* What this task involves:
Among the lines of the material below, count those with the string "resumeCan". Give the number alone.

***

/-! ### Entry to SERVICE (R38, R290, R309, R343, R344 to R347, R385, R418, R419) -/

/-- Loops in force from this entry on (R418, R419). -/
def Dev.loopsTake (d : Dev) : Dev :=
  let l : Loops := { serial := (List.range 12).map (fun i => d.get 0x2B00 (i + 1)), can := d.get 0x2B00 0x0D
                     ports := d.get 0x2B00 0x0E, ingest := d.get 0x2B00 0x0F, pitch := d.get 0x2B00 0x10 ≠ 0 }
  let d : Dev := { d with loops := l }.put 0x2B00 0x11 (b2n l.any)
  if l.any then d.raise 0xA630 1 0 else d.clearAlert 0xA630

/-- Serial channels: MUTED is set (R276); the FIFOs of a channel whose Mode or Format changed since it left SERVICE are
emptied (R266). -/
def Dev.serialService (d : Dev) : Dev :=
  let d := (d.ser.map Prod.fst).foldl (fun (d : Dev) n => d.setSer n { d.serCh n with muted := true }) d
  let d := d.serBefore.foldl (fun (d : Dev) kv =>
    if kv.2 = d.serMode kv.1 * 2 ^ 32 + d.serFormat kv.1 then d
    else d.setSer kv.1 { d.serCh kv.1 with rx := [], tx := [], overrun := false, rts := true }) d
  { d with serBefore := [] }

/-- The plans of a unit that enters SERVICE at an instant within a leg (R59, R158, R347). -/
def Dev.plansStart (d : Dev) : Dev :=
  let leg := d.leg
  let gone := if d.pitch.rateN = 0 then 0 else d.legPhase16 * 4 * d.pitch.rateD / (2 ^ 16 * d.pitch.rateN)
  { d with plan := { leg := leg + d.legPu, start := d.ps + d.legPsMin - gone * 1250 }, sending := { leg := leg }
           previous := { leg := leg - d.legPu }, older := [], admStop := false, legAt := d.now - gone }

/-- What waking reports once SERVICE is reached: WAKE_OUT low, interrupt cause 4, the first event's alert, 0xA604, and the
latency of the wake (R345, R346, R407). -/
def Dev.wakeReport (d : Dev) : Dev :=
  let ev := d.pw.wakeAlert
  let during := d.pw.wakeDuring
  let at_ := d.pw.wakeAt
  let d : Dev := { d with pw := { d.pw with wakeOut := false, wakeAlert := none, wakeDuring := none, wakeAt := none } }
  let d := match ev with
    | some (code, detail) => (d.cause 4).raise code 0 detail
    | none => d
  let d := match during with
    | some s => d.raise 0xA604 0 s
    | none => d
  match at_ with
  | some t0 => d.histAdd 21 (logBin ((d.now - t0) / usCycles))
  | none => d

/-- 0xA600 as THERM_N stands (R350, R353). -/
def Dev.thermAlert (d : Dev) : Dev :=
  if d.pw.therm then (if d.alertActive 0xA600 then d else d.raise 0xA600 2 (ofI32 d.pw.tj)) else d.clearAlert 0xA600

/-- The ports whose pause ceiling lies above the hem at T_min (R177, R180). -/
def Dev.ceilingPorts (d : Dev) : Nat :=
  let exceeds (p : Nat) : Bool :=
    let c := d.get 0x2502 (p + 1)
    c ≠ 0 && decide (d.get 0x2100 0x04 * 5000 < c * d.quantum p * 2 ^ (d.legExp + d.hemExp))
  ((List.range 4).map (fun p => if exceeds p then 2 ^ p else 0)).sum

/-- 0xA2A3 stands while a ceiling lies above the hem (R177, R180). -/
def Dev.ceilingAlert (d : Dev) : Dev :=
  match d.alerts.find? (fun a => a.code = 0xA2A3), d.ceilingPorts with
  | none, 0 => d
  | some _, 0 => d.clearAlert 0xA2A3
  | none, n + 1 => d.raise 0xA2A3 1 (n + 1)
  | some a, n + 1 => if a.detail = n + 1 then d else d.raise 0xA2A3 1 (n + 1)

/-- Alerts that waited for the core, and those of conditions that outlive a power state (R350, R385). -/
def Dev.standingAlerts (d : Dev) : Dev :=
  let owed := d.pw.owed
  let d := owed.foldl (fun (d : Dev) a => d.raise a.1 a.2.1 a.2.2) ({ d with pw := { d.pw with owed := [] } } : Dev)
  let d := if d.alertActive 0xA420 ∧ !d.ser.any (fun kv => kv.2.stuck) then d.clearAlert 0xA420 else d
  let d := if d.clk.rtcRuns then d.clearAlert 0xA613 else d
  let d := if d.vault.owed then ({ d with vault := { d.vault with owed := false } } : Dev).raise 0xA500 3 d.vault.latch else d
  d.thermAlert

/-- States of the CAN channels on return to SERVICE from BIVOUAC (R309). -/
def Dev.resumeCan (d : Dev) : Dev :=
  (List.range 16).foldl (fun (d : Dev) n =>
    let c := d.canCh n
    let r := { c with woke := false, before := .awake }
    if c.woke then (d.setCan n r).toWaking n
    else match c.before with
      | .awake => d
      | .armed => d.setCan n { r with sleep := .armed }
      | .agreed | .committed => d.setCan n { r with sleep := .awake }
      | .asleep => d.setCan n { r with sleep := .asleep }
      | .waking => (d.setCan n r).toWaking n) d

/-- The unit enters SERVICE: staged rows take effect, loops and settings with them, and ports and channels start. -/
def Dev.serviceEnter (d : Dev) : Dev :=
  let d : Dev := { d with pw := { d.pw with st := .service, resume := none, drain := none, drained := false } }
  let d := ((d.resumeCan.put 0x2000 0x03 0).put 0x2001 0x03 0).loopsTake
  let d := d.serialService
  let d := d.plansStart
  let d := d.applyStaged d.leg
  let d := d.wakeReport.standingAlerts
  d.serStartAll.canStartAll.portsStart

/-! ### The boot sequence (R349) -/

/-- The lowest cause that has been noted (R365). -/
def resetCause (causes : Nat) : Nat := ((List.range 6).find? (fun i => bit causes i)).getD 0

***

* Result of this task:
2